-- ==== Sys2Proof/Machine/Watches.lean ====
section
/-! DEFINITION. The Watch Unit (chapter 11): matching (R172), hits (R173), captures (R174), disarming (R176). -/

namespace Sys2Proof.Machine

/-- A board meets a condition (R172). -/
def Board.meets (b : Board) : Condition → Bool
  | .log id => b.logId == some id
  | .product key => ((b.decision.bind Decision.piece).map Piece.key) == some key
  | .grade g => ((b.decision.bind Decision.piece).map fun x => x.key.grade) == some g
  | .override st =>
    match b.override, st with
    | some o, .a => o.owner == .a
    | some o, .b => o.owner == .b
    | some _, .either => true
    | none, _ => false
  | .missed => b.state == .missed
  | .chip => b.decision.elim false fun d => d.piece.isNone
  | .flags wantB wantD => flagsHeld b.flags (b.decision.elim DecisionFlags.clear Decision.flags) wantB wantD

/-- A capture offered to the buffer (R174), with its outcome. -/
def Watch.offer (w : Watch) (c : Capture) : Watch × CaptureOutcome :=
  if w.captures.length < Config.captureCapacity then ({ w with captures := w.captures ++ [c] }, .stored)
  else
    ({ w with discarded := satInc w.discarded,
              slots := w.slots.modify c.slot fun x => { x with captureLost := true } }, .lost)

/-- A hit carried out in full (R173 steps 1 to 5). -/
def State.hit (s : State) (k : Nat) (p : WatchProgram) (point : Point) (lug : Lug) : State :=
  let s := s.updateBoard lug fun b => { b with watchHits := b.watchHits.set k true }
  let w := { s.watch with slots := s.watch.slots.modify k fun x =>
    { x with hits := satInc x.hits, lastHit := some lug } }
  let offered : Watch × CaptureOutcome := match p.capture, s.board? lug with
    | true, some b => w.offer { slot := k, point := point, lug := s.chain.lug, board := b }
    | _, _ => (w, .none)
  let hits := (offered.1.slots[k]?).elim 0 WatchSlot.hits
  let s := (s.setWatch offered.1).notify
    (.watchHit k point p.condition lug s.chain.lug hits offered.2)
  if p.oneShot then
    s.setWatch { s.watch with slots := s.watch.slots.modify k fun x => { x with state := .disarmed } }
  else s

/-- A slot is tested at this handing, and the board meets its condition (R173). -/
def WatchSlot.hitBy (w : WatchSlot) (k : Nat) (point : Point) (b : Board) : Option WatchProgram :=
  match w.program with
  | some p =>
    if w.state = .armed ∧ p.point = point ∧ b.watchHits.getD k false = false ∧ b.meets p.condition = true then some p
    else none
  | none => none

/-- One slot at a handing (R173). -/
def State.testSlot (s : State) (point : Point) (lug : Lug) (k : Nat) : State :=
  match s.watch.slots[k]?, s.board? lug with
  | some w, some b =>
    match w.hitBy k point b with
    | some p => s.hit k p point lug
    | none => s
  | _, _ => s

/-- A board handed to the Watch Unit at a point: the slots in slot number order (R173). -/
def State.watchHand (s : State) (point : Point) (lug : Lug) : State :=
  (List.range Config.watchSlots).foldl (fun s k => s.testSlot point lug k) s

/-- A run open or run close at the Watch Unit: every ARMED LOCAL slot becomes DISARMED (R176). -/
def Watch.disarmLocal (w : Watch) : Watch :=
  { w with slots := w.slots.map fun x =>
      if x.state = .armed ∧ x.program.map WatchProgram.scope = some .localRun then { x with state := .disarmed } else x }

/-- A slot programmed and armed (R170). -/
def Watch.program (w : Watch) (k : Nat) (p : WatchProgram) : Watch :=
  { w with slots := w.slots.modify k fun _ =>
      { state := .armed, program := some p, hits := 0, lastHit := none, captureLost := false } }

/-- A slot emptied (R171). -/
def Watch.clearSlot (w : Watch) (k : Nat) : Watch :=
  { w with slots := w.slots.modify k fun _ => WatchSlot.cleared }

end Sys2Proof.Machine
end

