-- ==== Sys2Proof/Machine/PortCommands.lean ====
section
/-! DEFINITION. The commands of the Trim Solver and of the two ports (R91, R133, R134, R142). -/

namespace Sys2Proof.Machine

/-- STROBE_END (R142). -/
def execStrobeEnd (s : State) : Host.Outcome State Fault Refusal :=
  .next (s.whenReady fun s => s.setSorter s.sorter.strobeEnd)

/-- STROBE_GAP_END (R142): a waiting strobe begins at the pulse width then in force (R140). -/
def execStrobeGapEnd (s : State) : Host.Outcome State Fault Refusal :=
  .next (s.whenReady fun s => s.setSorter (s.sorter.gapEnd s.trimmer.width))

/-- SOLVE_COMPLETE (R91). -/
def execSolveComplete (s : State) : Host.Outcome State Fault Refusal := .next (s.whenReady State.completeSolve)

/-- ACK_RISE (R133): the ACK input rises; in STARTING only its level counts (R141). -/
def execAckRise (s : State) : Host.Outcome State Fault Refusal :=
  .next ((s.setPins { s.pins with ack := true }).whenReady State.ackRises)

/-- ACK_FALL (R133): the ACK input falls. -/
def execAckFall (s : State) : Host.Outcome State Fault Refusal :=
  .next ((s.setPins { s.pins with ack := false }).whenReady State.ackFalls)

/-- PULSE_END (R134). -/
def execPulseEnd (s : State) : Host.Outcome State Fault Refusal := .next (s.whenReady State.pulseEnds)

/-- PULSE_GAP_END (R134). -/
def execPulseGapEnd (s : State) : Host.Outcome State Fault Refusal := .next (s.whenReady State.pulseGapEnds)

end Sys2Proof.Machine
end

·····

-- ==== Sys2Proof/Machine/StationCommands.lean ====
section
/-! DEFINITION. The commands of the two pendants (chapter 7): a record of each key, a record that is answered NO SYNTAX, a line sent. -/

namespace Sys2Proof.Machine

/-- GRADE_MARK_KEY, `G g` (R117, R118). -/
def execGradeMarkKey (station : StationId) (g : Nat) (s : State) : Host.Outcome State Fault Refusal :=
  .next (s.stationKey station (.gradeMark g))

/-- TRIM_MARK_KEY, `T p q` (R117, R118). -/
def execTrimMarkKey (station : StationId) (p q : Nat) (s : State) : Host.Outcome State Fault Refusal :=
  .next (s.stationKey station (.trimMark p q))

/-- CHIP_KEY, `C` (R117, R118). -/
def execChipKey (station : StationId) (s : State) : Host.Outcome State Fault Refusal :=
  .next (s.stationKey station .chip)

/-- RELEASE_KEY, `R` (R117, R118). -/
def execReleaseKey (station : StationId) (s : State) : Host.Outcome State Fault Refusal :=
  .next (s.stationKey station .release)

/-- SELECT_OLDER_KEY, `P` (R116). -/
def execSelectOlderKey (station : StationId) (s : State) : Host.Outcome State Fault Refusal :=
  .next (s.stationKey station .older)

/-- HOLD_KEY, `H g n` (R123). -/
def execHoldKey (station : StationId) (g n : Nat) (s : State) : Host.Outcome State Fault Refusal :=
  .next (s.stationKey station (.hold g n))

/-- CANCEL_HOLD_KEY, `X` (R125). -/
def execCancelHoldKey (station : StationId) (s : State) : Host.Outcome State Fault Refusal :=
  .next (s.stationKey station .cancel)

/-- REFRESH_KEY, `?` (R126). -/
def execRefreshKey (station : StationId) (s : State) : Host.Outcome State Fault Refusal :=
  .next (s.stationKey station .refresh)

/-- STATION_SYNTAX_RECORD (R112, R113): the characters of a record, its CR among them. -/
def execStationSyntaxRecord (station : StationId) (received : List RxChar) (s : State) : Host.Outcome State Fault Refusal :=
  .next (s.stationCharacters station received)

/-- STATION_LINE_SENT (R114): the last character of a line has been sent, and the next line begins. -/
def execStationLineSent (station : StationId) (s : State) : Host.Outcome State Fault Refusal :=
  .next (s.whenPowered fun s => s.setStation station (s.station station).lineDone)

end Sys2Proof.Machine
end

·····

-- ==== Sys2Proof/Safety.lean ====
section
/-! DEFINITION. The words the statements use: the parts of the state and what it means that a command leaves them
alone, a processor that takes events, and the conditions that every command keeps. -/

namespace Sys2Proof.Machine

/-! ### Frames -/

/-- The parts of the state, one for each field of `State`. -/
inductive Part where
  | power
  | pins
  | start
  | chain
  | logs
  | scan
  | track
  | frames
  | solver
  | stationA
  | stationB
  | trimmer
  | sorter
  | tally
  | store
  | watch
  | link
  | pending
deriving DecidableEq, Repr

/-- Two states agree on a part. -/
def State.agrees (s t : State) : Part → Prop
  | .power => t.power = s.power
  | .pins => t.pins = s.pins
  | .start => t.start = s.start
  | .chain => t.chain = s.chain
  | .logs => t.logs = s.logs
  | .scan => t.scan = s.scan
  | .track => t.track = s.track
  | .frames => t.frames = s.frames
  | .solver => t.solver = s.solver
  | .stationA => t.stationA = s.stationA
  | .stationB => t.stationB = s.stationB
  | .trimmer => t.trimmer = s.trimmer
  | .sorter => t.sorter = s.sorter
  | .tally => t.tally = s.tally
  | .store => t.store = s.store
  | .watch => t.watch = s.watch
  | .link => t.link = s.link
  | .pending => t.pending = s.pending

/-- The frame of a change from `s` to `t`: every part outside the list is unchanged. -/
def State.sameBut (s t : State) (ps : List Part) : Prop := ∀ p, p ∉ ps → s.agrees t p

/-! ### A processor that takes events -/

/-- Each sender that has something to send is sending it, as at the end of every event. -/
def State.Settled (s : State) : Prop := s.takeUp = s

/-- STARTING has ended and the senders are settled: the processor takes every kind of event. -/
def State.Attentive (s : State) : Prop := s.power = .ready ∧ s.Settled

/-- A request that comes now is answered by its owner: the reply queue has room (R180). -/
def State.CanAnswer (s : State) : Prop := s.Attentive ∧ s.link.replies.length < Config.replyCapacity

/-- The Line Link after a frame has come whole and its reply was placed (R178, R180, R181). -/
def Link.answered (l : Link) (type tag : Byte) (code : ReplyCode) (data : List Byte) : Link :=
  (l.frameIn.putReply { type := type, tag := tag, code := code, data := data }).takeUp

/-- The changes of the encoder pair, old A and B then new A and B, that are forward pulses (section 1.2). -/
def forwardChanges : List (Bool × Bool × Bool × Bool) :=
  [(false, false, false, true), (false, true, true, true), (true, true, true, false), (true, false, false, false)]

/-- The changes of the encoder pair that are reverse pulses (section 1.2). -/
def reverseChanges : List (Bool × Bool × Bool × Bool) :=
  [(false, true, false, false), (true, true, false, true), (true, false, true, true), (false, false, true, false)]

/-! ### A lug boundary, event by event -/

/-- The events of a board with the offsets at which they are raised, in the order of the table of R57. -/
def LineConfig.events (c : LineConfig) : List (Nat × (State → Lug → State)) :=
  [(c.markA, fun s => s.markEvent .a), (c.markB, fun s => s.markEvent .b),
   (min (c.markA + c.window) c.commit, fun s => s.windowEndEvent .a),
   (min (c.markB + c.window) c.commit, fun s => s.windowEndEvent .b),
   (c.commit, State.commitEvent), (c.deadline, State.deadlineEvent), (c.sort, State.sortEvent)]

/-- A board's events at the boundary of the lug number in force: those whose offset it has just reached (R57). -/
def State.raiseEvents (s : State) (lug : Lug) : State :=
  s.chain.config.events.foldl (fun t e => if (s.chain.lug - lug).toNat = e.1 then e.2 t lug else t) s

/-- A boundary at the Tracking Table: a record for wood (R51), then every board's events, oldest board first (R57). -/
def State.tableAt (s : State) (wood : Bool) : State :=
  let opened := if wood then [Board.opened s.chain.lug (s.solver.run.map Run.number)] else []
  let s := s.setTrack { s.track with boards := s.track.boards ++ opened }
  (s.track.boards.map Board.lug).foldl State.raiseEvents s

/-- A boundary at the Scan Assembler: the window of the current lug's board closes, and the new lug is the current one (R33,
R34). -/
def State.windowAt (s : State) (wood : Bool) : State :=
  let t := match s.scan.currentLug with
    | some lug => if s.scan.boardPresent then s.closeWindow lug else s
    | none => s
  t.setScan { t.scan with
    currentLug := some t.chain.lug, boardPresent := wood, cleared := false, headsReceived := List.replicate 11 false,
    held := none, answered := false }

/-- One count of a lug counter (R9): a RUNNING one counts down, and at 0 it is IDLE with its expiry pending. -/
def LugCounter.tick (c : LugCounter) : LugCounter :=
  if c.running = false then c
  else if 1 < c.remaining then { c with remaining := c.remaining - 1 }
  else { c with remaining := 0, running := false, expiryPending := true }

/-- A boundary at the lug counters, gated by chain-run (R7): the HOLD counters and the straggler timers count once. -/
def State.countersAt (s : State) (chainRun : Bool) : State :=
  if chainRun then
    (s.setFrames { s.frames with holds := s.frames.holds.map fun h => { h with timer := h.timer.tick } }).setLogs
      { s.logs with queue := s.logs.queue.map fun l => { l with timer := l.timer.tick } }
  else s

·····

> Requirement
Write down how many lines in the data contain "chainRun". Add nothing else.

> Task output
2